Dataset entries
========
-- ==== Sys2Proof/Machine/Bridge.lean ====
section
/-! DEFINITION. The stage bridge: links, frames and retransmission, window accesses, posted-error log, polls and heartbeats
(Stage Bridge, R224 to R249). -/

namespace Sys2Proof.Machine

/-! ### Links -/

/-- One direction of a link with nothing sent. -/
def laneInit : Lane := ⟨[], 0, 0, 0⟩

/-- A link as a reset leaves it. -/
def linkInit : LinkSt := ⟨laneInit, laneInit, [], [], 0, [], 0⟩

/-- Link `d`. -/
def State.lk (s : State) (d : Nat) : LinkSt := look s.links d linkInit

/-- Link `d` is given a state. -/
def State.setLk (s : State) (d : Nat) (x : LinkSt) : State := { s with links := ins s.links d x }

/-- The state code of link `d` in BRG_STAT.LINK is set (R226). -/
def State.setLink (s : State) (d v : Nat) : State :=
  let old := s.get BRG_STAT_LINK
  s.set BRG_STAT_LINK (old - bits old (3 * d) 3 * 2 ^ (3 * d) + v % 8 * 2 ^ (3 * d))

/-- Die `d` is powered: the stage dies, or (4) the metering die. -/
def State.diePowered (s : State) (d : Nat) : Bool := if d = 4 then s.pwr.mdOn else s.pwr.stageOn

/-- The base address of the window of die `d` (Table 1.7). -/
def winBase (d : Nat) : Nat := if d = 4 then 0x50080000 else 0x50000000 + 0x10000 * d

/-- The head of the posted-error log shows in the BRG_PERR registers (R242). -/
def State.perrShow (s : State) : State :=
  match s.perr with
  | [] => s.setAll [(BRG_PERR_STAT_VALID, 0), (BRG_PERR_STAT_LEVEL, 0), (BRG_PERR_ADDR_LO, 0), (BRG_PERR_ADDR_HI, 0),
      (BRG_PERR_INFO_STATUS, 0), (BRG_PERR_INFO_PART, 0), (BRG_PERR_INFO_ID, 0), (BRG_PERR_INFO_SEQ, 0), (BRG_PERR_DATA, 0)]
  | e :: _ => s.setAll [(BRG_PERR_STAT_VALID, 1), (BRG_PERR_STAT_LEVEL, s.perr.length), (BRG_PERR_ADDR_LO, e.addr),
      (BRG_PERR_ADDR_HI, e.addr / 2 ^ 32), (BRG_PERR_INFO_STATUS, e.status), (BRG_PERR_INFO_PART, e.part),
      (BRG_PERR_INFO_ID, e.id), (BRG_PERR_INFO_SEQ, e.seq), (BRG_PERR_DATA, e.data)]

/-- POSTED_ERROR_LOG (R242): an entry with event 57, or, the log full, LOST with event 58. -/
def State.logPosted (s : State) (e : PErr) : State :=
  if s.perr.length < 8 then ({ s with perr := s.perr ++ [e] }.perrShow).raise 57
  else (s.count BRG_PERR_STAT_LOST).raise 58

/-- The parts of a posted access that have had no response, logged with STATUS 0xE (R228). -/
def State.logOpenParts (s : State) (x : WinAcc) : State :=
  (x.data.zipIdx).foldl (fun s p =>
    if p.2 < x.got.length then s
    else s.logPosted ⟨x.addr + 4 * p.2, p.2, idOf x.agent, x.seq, 0xE, p.1⟩) s

/-- A DMA channel or DBG takes the answer to the access with this tag itself. -/
def State.tagTaken (s : State) (d tag : Nat) : Bool :=
  s.dma.any (fun p => p.2.wait == some (d, tag)) || !s.dbg.acc.all (fun y => y.wait != some (d, tag))

/-- The access keeps its initiator waiting for its own end: one that a channel or DBG takes, or a write of a lane group. -/
def State.keptOpen (s : State) (d : Nat) (x : WinAcc) : Bool := !(x.write && x.posted) && (s.tagTaken d x.tag || x.mark != .plain)

/-- The parts without a response end with STATUS 0xE (R228). -/
def WinAcc.cut (x : WinAcc) : WinAcc := { x with got := x.got ++ List.replicate (x.data.length - x.got.length) (0xE, 0) }

/-- One open access ends because its link left UP (R228). -/
def State.endAccess (s : State) (x : WinAcc) : State :=
  if x.write && x.posted then s.logOpenParts x else (s.answerErr).count BRG_NP_ERR

/-- A window access answered with an error response and counted in BRG_NP_ERR (R242); a Normal one is captured by WLD (R489). -/
def State.windowError (s : State) (a : Agent) (addr : Nat) (write normal : Bool) : State :=
  let s := (s.answerErr).count BRG_NP_ERR
  if normal then s.worldRefusal a addr 2 write else s

/-- A posted write is accepted while the link is not UP: SEQ is assigned, it completes, and each part is logged (R228, R235). -/
def State.postedDown (s : State) (d : Nat) (x : WinAcc) : State :=
  let s := (s.bump (BRG_POST_SEQ d)).answer 0
  s.logOpenParts { x with seq := s.get (BRG_POST_SEQ d) }

/-- A posted write that waited at T9 meets a link that is not UP (R228), or an unpowered die (R230). -/
def State.endWait (s : State) (d : Nat) (x : WinAcc) : State :=
  if s.diePowered d then s.postedDown d x else s.windowError x.agent x.addr true false

/-- The link leaves UP, or TRAINING, for state `v` (R226, R228): every open access to the die ends, event 56 where it was UP. An
access that keeps its initiator waiting stays with its error until the initiator takes it; tags and the frames counted towards a
burst go on (R229). -/
def State.linkLeave (s : State) (d v : Nat) : State :=
  let was := s.linkUp d
  let x := s.lk d
  let s1 := s.setLk d { x with
    down := laneInit, up := laneInit, waits := [], pollMiss := 0
    accs := (x.accs.filter (s.keptOpen d)).map WinAcc.cut }
  let s2 := x.accs.foldl (fun (t : State) y => if s.keptOpen d y then t else t.endAccess y) (s1.setLink d v)
  (x.waits.foldl (fun (t : State) y => t.endWait d y) s2).raiseIf was 56

/-- What a reset or power-up of its die does to a link (R226, R228): TRAINING where its LINK_EN bit is 1, DOWN where it is 0 or the
die is unpowered; a link in FAULT that does not retrain stays there. -/
def State.linkRestart (s : State) (d : Nat) : State :=
  if !bit (s.get BRG_CTL_LINK_EN) d || !s.diePowered d then s.linkLeave d 0
  else if s.link d = 3 ∧ s.on BRG_CFG_RETRAIN = false then s
  else s.linkLeave d 1

/-- LINK_FAULT (R227, R228): the link enters FAULT, and trains again at once while RETRAIN is 1. -/
def State.linkFault (s : State) (d : Nat) : State :=
  (s.count (BRG_LINK_CNT_FAULTS d)).linkLeave d (if s.on BRG_CFG_RETRAIN then 1 else 3)

/-- A reset or power-up of a stage die, with its link (R257, R226). -/
def State.stageReset (s : State) (d : Nat) : State := ((s.psReset d).evalDie d).linkRestart d

/-- A reset or power-up of the metering die, with its link (R420, R226). -/
def State.mdReset (s : State) : State := s.mdSession.linkRestart 4

/-- BRG_CTL.LINK_EN (R226, R228): a bit written 0 takes its link to DOWN; a bit written 1 takes a link in DOWN of a powered die
to TRAINING. -/
def execBrgLinkEnWrite (a : Agent) (v : Word) (s : State) : Out :=
  regCommand a BRG_CTL_LINK_EN.addr s (fun s =>
    let en := bits v.toNat 0 5
    let s := s.set BRG_CTL_LINK_EN en
    [0, 1, 2, 3, 4].foldl (fun s d =>
      if !bit en d then (if s.link d = 0 then s else s.linkLeave d 0)
      else if s.link d = 0 ∧ s.diePowered d = true then s.setLink d 1 else s) s)

/-- BRG_CTL.HB_EN (R245). -/
def execBrgHbEnWrite (a : Agent) (v : Word) (s : State) : Out :=
  regCommand a BRG_CTL_HB_EN.addr s (fun s => s.set BRG_CTL_HB_EN (bits v.toNat 8 5))

/-- BRG_CFG.RETRAIN (R228): set, it starts training of the links in FAULT. -/
def execBrgRetrainWrite (a : Agent) (v : Word) (s : State) : Out :=
  regCommand a BRG_CFG_RETRAIN.addr s (fun s =>
    let on := bit v.toNat 3
    let s := s.set BRG_CFG_RETRAIN (b2n on)
    if on then [0, 1, 2, 3, 4].foldl (fun s d => if s.link d = 3 then s.setLink d 1 else s) s else s)

/-- Training completes (R226). -/
def execLinkTrainingComplete (d : Fin 5) (s : State) : Out :=
  whenLive .brg s (fun s =>
    if s.link d = 1 then (s.setLk d { s.lk d with down := laneInit, up := laneInit, pollMiss := 0 }).setLink d 2 else s)

/-! ### Frames -/

/-- The codeword bits [127:0] of a frame (Table 7.1). -/
def Frame.bits (f : Frame) : Nat :=
  f.kind % 16 + 2 ^ 4 * (f.seq % 256) + 2 ^ 12 * (f.ack % 256) + 2 ^ 20 * (f.status % 16) + 2 ^ 24 * (f.tag % 256)
    + 2 ^ 32 * (f.off % 65536) + 2 ^ 64 * (f.data % 2 ^ 32)

/-- The frame that codeword bits [127:0] spell (Table 7.1). -/
def Frame.ofBits (v : Nat) : Frame :=
  ⟨Machine.bits v 0 4, Machine.bits v 4 8, Machine.bits v 12 8, Machine.bits v 20 4, Machine.bits v 24 8, Machine.bits v 32 16,
    Machine.bits v 64 32⟩

/-- The syndrome of a frame whose codeword bits `flips` are inverted. -/
def frameSyndrome (flips : List Nat) : Nat := flips.foldl (fun x b => x ^^^ flipSyndrome b) 0

/-- Bit `b` of the codeword is inverted, where it is a data bit. -/
def flipBit (v b : Nat) : Nat := if b < 128 then v ^^^ 2 ^ b else v

/-- The frame as its receiver uses it (R225): the bits as they arrive, the wrong one corrected; none where it is uncorrectable. -/
def frameArrives (f : Frame) (flips : List Nat) : Option Frame :=
  let v := flips.foldl flipBit f.bits
  match classify (frameSyndrome flips) with
  | .clean => some (Frame.ofBits v)
  | .corrected b => some (Frame.ofBits (flipBit v b))
  | .uncorrectable => none

/-- A sequenced frame joins a direction of a link, with the next SEQ (R227). -/
def Lane.send (l : Lane) (f : Frame) : Lane :=
  { l with frames := l.frames ++ [⟨{ f with seq := l.nextSeq }, 0⟩], nextSeq := (l.nextSeq + 1) % 256 }

/-- A frame towards the die. -/
def State.sendDown (s : State) (d : Nat) (f : Frame) : State :=
  s.setLk d { s.lk d with down := (s.lk d).down.send f }

/-- A frame towards the bridge. -/
def State.sendUp (s : State) (d : Nat) (f : Frame) : State :=
  s.setLk d { s.lk d with up := (s.lk d).up.send f }

/-- One direction of link `d`. -/
def State.side (s : State) (d : Nat) (up : Bool) : Lane := if up then (s.lk d).up else (s.lk d).down

/-- One direction of link `d` is given a state. -/
def State.setSide (s : State) (d : Nat) (up : Bool) (l : Lane) : State :=
  s.setLk d (if up then { s.lk d with up := l } else { s.lk d with down := l })

/-- The ACK that a frame of the other direction carries: the SEQ of the last frame accepted in order. -/
def Lane.ack (l : Lane) : Nat := (l.rxNext + 255) % 256

/-- How many of the oldest frames an ACK covers (R227). -/
def Lane.covered (l : Lane) (ack : Nat) : Nat :=
  match l.frames.findIdx? (fun y => y.frame.seq == ack) with
  | some i => i + 1
  | none => 0

/-- The frames an ACK covers are dropped. -/
def Lane.acked (l : Lane) (ack : Nat) : Lane :=
  { l with frames := l.frames.drop (l.covered ack), pos := l.pos - l.covered ack }

/-- The far flags of die `d` as the poll response carries them (R240). -/
def State.pollFlags (s : State) (d : Nat) : Nat := if d = 4 then s.md.flags else (s.dieSt d).flags

/-- The far flags that a poll response carried are cleared when its ACK arrives (R240). -/
def State.clearPolled (s : State) (d v : Nat) : State :=
  if d = 4 then { s with md := { s.md with flags := clearBits s.md.flags v } }
  else s.setDie d { s.dieSt d with flags := clearBits (s.dieSt d).flags v }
========
_Exercise brief_: Each line of the data that has the string "direction" should be returned.

_Exercise answer_:
/-- One direction of a link with nothing sent. -/
/-- A sequenced frame joins a direction of a link, with the next SEQ (R227). -/
/-- One direction of link `d`. -/
/-- One direction of link `d` is given a state. -/
/-- The ACK that a frame of the other direction carries: the SEQ of the last frame accepted in order. -/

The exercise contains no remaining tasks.